*** Opening GIVEN DATA ***
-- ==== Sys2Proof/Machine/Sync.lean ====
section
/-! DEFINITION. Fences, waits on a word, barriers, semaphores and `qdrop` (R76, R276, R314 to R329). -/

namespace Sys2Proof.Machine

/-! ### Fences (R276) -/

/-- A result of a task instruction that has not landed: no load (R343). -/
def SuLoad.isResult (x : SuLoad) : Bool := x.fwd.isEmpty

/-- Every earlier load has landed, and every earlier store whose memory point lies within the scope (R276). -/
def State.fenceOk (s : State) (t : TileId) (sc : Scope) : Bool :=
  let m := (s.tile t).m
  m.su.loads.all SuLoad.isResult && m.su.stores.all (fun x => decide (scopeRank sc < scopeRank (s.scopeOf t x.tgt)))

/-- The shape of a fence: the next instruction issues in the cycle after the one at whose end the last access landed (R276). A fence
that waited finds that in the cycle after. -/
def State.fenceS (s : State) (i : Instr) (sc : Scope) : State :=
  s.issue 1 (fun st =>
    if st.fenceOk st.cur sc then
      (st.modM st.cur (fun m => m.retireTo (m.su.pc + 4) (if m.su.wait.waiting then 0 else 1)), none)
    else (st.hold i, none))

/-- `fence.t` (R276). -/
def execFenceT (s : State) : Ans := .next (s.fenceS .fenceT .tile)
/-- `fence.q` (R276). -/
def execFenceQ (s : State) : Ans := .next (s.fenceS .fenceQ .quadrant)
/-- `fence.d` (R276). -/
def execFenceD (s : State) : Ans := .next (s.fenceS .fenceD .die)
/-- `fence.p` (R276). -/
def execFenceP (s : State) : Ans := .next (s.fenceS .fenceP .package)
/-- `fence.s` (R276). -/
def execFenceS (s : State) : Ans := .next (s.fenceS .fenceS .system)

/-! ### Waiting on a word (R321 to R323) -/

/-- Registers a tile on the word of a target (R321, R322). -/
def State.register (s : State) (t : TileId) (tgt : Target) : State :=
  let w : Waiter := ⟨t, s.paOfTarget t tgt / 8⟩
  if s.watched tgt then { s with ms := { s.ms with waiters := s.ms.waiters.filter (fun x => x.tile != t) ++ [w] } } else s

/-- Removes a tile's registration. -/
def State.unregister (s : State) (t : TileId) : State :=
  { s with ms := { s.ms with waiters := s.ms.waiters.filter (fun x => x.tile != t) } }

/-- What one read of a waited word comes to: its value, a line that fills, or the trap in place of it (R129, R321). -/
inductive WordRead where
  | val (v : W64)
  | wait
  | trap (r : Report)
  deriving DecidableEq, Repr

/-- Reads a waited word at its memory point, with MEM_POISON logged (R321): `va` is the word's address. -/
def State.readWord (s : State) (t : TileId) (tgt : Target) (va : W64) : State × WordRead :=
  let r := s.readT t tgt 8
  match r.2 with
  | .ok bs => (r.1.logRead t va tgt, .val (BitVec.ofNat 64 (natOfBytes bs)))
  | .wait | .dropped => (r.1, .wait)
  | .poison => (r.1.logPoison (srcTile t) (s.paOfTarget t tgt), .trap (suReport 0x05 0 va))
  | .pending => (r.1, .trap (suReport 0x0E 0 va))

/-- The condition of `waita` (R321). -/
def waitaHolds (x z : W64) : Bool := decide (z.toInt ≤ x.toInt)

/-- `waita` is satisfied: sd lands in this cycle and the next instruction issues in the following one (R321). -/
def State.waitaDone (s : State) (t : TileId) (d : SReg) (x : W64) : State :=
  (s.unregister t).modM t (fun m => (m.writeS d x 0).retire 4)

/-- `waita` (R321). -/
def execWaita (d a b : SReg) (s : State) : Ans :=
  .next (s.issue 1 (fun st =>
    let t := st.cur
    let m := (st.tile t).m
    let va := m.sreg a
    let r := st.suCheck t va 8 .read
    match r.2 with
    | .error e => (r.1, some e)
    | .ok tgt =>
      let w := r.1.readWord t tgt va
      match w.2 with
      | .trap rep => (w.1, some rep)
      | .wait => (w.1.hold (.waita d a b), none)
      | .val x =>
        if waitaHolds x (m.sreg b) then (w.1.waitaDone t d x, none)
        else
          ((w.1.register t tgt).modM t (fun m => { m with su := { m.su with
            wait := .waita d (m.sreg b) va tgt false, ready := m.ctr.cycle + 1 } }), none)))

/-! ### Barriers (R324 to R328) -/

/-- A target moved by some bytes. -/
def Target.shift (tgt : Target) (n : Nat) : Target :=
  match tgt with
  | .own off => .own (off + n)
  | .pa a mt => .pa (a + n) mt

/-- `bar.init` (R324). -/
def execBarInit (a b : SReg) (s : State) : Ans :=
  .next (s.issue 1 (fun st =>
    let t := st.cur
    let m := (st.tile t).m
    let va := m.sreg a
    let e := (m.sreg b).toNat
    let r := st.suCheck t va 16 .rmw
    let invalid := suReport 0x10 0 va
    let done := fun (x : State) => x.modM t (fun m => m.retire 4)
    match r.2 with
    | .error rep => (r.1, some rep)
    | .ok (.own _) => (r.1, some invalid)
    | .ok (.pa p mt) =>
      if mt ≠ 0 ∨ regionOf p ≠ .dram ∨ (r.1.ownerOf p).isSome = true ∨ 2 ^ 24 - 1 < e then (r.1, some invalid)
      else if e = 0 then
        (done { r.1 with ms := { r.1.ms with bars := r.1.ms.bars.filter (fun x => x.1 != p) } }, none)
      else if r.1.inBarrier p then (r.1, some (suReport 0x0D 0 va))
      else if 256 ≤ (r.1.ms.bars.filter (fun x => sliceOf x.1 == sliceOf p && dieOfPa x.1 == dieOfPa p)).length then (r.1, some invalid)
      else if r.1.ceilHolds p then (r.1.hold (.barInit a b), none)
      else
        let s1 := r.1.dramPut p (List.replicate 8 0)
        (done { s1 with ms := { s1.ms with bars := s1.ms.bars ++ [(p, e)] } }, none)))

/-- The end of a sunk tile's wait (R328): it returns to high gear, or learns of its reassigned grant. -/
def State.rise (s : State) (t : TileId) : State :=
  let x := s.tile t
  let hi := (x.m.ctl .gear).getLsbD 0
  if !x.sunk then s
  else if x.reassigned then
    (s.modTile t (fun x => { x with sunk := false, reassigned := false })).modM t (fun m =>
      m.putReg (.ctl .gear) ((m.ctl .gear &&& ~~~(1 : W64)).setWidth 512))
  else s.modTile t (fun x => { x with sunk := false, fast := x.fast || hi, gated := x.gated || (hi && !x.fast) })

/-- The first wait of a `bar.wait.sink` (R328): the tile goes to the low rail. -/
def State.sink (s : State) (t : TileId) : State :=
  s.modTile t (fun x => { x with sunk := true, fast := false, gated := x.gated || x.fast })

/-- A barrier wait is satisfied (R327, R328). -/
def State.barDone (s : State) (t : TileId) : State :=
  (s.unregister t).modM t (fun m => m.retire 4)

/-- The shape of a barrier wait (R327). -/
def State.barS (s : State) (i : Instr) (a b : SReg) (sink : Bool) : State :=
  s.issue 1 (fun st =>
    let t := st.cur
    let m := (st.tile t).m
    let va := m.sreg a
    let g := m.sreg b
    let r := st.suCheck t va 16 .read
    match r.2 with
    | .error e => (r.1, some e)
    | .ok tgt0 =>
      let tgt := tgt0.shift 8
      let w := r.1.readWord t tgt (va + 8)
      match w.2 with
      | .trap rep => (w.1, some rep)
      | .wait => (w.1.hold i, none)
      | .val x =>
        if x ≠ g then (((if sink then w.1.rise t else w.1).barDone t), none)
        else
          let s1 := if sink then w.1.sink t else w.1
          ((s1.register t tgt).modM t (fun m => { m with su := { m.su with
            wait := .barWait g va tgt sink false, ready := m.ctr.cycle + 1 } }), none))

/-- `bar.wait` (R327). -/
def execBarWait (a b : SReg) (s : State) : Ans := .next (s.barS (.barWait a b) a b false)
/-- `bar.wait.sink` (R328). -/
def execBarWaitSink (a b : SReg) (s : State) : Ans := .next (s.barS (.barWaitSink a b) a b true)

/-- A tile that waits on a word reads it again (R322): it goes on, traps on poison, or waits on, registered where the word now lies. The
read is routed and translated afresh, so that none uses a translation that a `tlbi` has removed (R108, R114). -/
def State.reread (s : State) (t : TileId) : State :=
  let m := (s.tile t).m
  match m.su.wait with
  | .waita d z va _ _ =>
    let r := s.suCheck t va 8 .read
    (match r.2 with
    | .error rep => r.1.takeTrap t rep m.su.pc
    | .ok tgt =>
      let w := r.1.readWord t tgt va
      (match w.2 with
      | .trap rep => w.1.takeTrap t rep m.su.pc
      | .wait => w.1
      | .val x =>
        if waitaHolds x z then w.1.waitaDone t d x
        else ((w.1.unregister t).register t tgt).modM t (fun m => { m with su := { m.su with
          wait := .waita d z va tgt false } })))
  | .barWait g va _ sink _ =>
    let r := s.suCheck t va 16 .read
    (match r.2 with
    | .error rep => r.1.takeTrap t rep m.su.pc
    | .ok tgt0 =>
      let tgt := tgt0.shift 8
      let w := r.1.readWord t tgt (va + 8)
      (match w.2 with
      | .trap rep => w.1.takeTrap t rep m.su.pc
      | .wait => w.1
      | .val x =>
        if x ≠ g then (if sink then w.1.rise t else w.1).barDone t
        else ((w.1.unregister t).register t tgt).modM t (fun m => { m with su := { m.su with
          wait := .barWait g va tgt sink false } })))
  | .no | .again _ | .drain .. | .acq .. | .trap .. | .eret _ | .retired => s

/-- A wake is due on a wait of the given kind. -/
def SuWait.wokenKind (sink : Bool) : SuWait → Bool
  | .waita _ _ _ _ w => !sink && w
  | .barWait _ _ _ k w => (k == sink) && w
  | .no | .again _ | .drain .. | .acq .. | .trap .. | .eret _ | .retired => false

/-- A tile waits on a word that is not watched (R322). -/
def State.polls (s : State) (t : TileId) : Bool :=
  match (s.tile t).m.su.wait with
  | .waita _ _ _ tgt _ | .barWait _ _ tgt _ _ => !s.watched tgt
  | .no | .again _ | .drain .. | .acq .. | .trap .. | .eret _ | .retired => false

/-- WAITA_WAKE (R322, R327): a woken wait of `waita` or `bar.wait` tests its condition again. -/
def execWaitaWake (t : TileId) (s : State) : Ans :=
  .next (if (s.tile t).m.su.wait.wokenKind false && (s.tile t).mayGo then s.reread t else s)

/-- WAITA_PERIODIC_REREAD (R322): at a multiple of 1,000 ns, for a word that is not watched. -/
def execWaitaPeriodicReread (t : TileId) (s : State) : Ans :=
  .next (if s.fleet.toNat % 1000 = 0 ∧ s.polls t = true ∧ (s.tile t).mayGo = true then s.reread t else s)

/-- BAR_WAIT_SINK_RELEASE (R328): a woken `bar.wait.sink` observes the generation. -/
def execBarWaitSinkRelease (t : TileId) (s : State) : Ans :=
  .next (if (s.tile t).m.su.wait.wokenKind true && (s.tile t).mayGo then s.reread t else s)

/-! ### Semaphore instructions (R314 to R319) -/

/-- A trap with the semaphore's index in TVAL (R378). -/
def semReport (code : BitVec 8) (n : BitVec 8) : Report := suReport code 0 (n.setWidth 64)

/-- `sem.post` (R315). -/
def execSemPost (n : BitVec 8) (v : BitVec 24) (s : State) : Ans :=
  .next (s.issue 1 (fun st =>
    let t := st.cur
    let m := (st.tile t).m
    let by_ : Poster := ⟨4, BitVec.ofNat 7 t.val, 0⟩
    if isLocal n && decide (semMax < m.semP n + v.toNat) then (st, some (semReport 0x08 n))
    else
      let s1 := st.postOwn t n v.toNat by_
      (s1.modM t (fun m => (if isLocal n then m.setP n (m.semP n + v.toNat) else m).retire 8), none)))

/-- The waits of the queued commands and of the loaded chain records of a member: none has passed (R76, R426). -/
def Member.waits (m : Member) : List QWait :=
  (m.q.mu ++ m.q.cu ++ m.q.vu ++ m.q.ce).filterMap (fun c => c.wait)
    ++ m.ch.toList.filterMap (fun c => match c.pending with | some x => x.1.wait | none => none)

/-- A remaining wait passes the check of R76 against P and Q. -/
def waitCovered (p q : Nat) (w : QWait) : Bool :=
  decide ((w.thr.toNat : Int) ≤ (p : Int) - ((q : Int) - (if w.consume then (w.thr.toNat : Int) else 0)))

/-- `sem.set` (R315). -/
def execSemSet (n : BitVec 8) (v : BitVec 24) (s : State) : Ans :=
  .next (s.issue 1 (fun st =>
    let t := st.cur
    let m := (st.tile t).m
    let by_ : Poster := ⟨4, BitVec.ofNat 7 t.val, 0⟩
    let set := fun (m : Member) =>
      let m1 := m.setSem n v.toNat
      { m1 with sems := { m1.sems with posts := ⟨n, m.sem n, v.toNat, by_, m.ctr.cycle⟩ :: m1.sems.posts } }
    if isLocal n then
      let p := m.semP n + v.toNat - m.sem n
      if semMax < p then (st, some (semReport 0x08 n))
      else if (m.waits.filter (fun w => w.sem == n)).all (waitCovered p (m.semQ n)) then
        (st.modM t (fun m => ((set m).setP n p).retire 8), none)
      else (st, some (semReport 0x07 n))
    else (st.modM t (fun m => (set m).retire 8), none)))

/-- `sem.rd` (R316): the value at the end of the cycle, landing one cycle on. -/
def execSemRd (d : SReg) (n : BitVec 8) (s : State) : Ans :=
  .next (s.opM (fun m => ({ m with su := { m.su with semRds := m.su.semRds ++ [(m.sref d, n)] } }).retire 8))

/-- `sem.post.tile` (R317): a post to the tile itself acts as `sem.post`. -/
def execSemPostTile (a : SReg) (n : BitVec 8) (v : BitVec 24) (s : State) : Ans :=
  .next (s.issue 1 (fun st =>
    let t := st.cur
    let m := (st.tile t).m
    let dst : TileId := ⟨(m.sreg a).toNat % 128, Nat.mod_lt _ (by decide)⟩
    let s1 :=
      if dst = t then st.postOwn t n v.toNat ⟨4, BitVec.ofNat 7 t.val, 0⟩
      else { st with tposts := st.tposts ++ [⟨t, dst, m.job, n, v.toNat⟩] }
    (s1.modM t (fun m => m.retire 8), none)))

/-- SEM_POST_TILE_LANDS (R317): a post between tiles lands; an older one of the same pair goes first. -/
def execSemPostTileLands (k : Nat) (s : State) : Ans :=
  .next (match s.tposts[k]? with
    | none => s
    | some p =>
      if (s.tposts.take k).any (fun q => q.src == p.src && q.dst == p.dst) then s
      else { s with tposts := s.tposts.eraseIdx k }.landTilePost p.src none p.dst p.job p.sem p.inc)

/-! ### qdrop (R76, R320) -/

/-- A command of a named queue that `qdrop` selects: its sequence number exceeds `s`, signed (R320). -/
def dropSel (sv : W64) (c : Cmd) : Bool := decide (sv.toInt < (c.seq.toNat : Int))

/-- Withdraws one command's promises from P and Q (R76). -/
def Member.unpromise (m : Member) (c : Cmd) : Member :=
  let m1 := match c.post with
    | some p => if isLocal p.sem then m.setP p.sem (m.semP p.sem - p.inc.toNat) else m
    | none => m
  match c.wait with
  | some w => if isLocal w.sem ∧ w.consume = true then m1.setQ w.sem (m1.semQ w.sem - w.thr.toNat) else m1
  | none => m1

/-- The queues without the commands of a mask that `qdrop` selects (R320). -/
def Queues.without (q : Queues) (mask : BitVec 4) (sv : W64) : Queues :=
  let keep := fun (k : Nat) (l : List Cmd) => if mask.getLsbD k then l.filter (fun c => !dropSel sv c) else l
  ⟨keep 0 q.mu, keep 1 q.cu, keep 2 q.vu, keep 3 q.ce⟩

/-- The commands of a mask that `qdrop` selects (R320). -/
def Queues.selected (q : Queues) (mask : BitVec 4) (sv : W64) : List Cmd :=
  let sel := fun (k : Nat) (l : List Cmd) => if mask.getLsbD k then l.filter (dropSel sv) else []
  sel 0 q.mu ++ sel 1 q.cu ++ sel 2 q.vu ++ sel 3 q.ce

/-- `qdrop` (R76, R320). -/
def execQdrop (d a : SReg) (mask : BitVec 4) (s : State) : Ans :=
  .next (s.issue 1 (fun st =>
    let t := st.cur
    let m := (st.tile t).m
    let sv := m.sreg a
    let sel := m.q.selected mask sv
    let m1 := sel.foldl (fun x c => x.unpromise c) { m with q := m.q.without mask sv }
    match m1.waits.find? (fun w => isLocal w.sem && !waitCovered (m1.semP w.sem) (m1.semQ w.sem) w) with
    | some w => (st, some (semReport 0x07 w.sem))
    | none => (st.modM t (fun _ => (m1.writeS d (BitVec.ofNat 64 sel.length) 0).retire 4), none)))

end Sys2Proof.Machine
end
*** Closing GIVEN DATA ***
-- WHAT TO PRODUCE --
Copy each line of the entries that includes the word "QWait".

-- TASK SOLUTION --
def Member.waits (m : Member) : List QWait :=
def waitCovered (p q : Nat) (w : QWait) : Bool :=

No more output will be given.